Kayt Davies investigates the strange world of Voodoo, and looks into why it attracts so many followers and why so many shy away from it.

The two CDs on my desk both have chickens on them. There’s D’Angelo’s new release Voodoo ~ very smooth and groovy ~ and from Steve Tallis’ label Zombi Music I have ZoZo ~ dubbed the best Australian blues album of 1999.

The word Candomble’ keeps popping up for me ~ like newly grasped words often do ~ and I read an article last week about Hilary Clinton dolls with Voodoo pins selling well in the build up to the US election.

As an eclectic multiculturalist, I don’t like making harsh judgements about other people’s religions, but I confess to a shudder at Voodoo. Perhaps my vegetarianism is having trouble with the chicken thing.
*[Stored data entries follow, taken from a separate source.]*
@[simp] theorem copyBlock_kept {w kind b : Nat} {dest : Option Nat} (h₀ : Kept μ s₀ s) (hm : 67108868 ||| μ = μ := by rfl) :
    Kept μ s₀ (copyBlock w kind b dest s) := by
  refine kept_lift h₀ hm ?_
  clear h₀ hm
  unfold copyBlock; simp (maxDischargeDepth := 60) +contextual

@[simp] theorem gcStart_kept {w b : Nat} (h₀ : Kept μ s₀ s) (hm : 67108868 ||| μ = μ := by rfl) :
    Kept μ s₀ (gcStart w b s) := by
  refine kept_lift h₀ hm ?_
  clear h₀ hm
  unfold gcStart; simp (maxDischargeDepth := 60) +contextual

@[simp] theorem reap_kept {w : Nat} (h₀ : Kept μ s₀ s) (hm : 67108864 ||| μ = μ := by rfl) :
    Kept μ s₀ (reap w s) := by
  refine kept_lift h₀ hm ?_
  clear h₀ hm
  unfold reap; simp (maxDischargeDepth := 60) +contextual

@[simp] theorem lateSync_kept {w : Nat} (h₀ : Kept μ s₀ s) (hm : 67108864 ||| μ = μ := by rfl) :
    Kept μ s₀ (lateSync w s) := by
  refine kept_lift h₀ hm ?_
  clear h₀ hm
  unfold lateSync; simp (maxDischargeDepth := 60) +contextual

@[simp] theorem patchesDrop_kept {w : Nat} {p : StoreEntry → Bool} (h₀ : Kept μ s₀ s) (hm : 67108866 ||| μ = μ := by rfl) :
    Kept μ s₀ (patchesDrop w p s) := by
  refine kept_lift h₀ hm ?_
  clear h₀ hm
  unfold patchesDrop; simp (maxDischargeDepth := 60) +contextual

@[simp] theorem expireDay_kept {w d : Nat} (h₀ : Kept μ s₀ s) (hm : 8657044246 ||| μ = μ := by rfl) :
    Kept μ s₀ (expireDay w d s) := by
  refine kept_lift h₀ hm ?_
  clear h₀ hm
  unfold expireDay; simp (maxDischargeDepth := 60) +contextual

@[simp] theorem storeFull_kept {w : Nat} (h₀ : Kept μ s₀ s) (hm : 8657044246 ||| μ = μ := by rfl) :
    Kept μ s₀ (storeFull w s) := by
  refine kept_lift h₀ hm ?_
  clear h₀ hm
  unfold storeFull; dsimp only; repeat' split
  all_goals simp (maxDischargeDepth := 60) +contextual [*]

@[simp] theorem readOnlyLeave_kept {w : Nat} (h₀ : Kept μ s₀ s) (hm : 8589935382 ||| μ = μ := by rfl) :
    Kept μ s₀ (readOnlyLeave w s) := by
  refine kept_lift h₀ hm ?_
  clear h₀ hm
  unfold readOnlyLeave; simp (maxDischargeDepth := 60) +contextual

@[simp] theorem storeRun_kept {w : Nat} (h₀ : Kept μ s₀ s) (hm : 8657044246 ||| μ = μ := by rfl) :
    Kept μ s₀ (storeRun w s) := by
  refine kept_lift h₀ hm ?_
  clear h₀ hm
  unfold storeRun; simp (maxDischargeDepth := 60) +contextual

@[simp] theorem profileEnd_kept {w k seq : Nat} (h₀ : Kept μ s₀ s) (hm : 8592032270 ||| μ = μ := by rfl) :
    Kept μ s₀ (profileEnd w k seq s) := by
  refine kept_lift h₀ hm ?_
  clear h₀ hm
  unfold profileEnd; simp (maxDischargeDepth := 60) +contextual

@[simp] theorem unitClose_kept {w stream : Nat} (h₀ : Kept μ s₀ s) (hm : 67108864 ||| μ = μ := by rfl) :
    Kept μ s₀ (unitClose w stream s) := by
  refine kept_lift h₀ hm ?_
  clear h₀ hm
  unfold unitClose; simp (maxDischargeDepth := 60) +contextual

@[simp] theorem unitAdd_kept {w stream seq : Nat} {e : Bytes} (h₀ : Kept μ s₀ s) (hm : 67108864 ||| μ = μ := by rfl) :
    Kept μ s₀ (unitAdd w stream seq e s) := by
  refine kept_lift h₀ hm ?_
  clear h₀ hm
  unfold unitAdd; simp (maxDischargeDepth := 60) +contextual

@[simp] theorem sealAsk_kept {w mu n flags : Nat} (h₀ : Kept μ s₀ s) (hm : 67108864 ||| μ = μ := by rfl) :
    Kept μ s₀ (sealAsk w mu n flags s) := by
  refine kept_lift h₀ hm ?_
  clear h₀ hm
  unfold sealAsk; simp (maxDischargeDepth := 60) +contextual

@[simp] theorem sealConfig_kept {w : Nat} (h₀ : Kept μ s₀ s) (hm : 67108864 ||| μ = μ := by rfl) :
    Kept μ s₀ (sealConfig w s) := by
  refine kept_lift h₀ hm ?_
  clear h₀ hm
  unfold sealConfig; simp (maxDischargeDepth := 60) +contextual

@[simp] theorem execIntakeUnitClose_goes {t w : Nat} (h₀ : Kept μ s₀ (atTime t s)) (hm : 8657044246 ||| μ = μ := by rfl) :
    Goes (execIntakeUnitClose t w s) (Kept μ s₀) := by
  refine goes_lift h₀ hm ?_
  clear h₀ hm
  unfold execIntakeUnitClose; simp (maxDischargeDepth := 60) +contextual 

@[simp] theorem writeDirectory_kept {w mu n task : Nat} (h₀ : Kept μ s₀ s) (hm : 67108864 ||| μ = μ := by rfl) :
    Kept μ s₀ (writeDirectory w mu n task s) := by
  refine kept_lift h₀ hm ?_
  clear h₀ hm
  unfold writeDirectory; simp (maxDischargeDepth := 60) +contextual

@[simp] theorem sealPack_kept {w : Nat} {j : SealJob} (h₀ : Kept μ s₀ s) (hm : 67108864 ||| μ = μ := by rfl) :
    Kept μ s₀ (sealPack w j s) := by
  refine kept_lift h₀ hm ?_
  clear h₀ hm
  unfold sealPack; simp (maxDischargeDepth := 60) +contextual

@[simp] theorem sealAdvance_kept {w : Nat} (h₀ : Kept μ s₀ s) (hm : 67108864 ||| μ = μ := by rfl) :
    Kept μ s₀ (sealAdvance w s) := by
  refine kept_lift h₀ hm ?_
  clear h₀ hm
  unfold sealAdvance; dsimp only; repeat' split
  all_goals simp (maxDischargeDepth := 60) +contextual [*]

@[simp] theorem sealStart_kept {w : Nat} (h₀ : Kept μ s₀ s) (hm : 8657044246 ||| μ = μ := by rfl) :
    Kept μ s₀ (sealStart w s) := by
  refine kept_lift h₀ hm ?_
  clear h₀ hm
  have h₀ := kept_refl (m := 8657044246) s
  unfold sealStart
  refine kept_ite (fun _ => h₀) (fun _ => ?_)
  extract_lets s1
  have h1 : Kept 8657044246 s s1 := sigmaStart_kept h₀
  split
  · exact h1
  · extract_lets s2 s3 s4
    have h3 : Kept 8657044246 s s3 := journalRec_kept (nfcLevel_kept (storeMod_kept h1))
    have h4 : Kept 8657044246 s s4 := kept_ite (fun _ => unitClose_kept h3) (fun _ => h3)
    exact storeRun_kept (sealAdvance_kept (storeRun_kept (sealAdvance_kept h4)))

@[simp] theorem execSpanSeal_goes {t w : Nat} (h₀ : Kept μ s₀ (atTime t s)) (hm : 8657044246 ||| μ = μ := by rfl) :
    Goes (execSpanSeal t w s) (Kept μ s₀) := by
  refine goes_lift h₀ hm ?_
  clear h₀ hm
  unfold execSpanSeal; dsimp only; repeat' split
  all_goals simp (maxDischargeDepth := 60) +contextual [*]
I check out the reactions of the people around me. Lots of them shudder.

After a few decades in which taboos have been hurled at the cultural coalface like plates at a Greek wedding, it seems that voodoo is emerging as one of the last real taboos.

On the other hand it has a vast following. Fifty million people in West Africa, millions in South America and a growing number in the western world, via its percolation through soul and blues music.

Surely they can’t all be wrong, naïve or misled.

As a religion, Voodoo is based on a set of beliefs and practices transported from Africa to South America on slave ships in the 1700s. It wasn’t taken whole though. It was shattered by the slave traders who hunted and killed the hounon (the priests), rather than allowing them onto the ships, where they might have become catalysts for rebellion.

In the New World, the enslaved people ~ without their priests, struggling to get to know each other and each other’s languages ~ clung to their old beliefs and did what they could to reconstruct their old religion.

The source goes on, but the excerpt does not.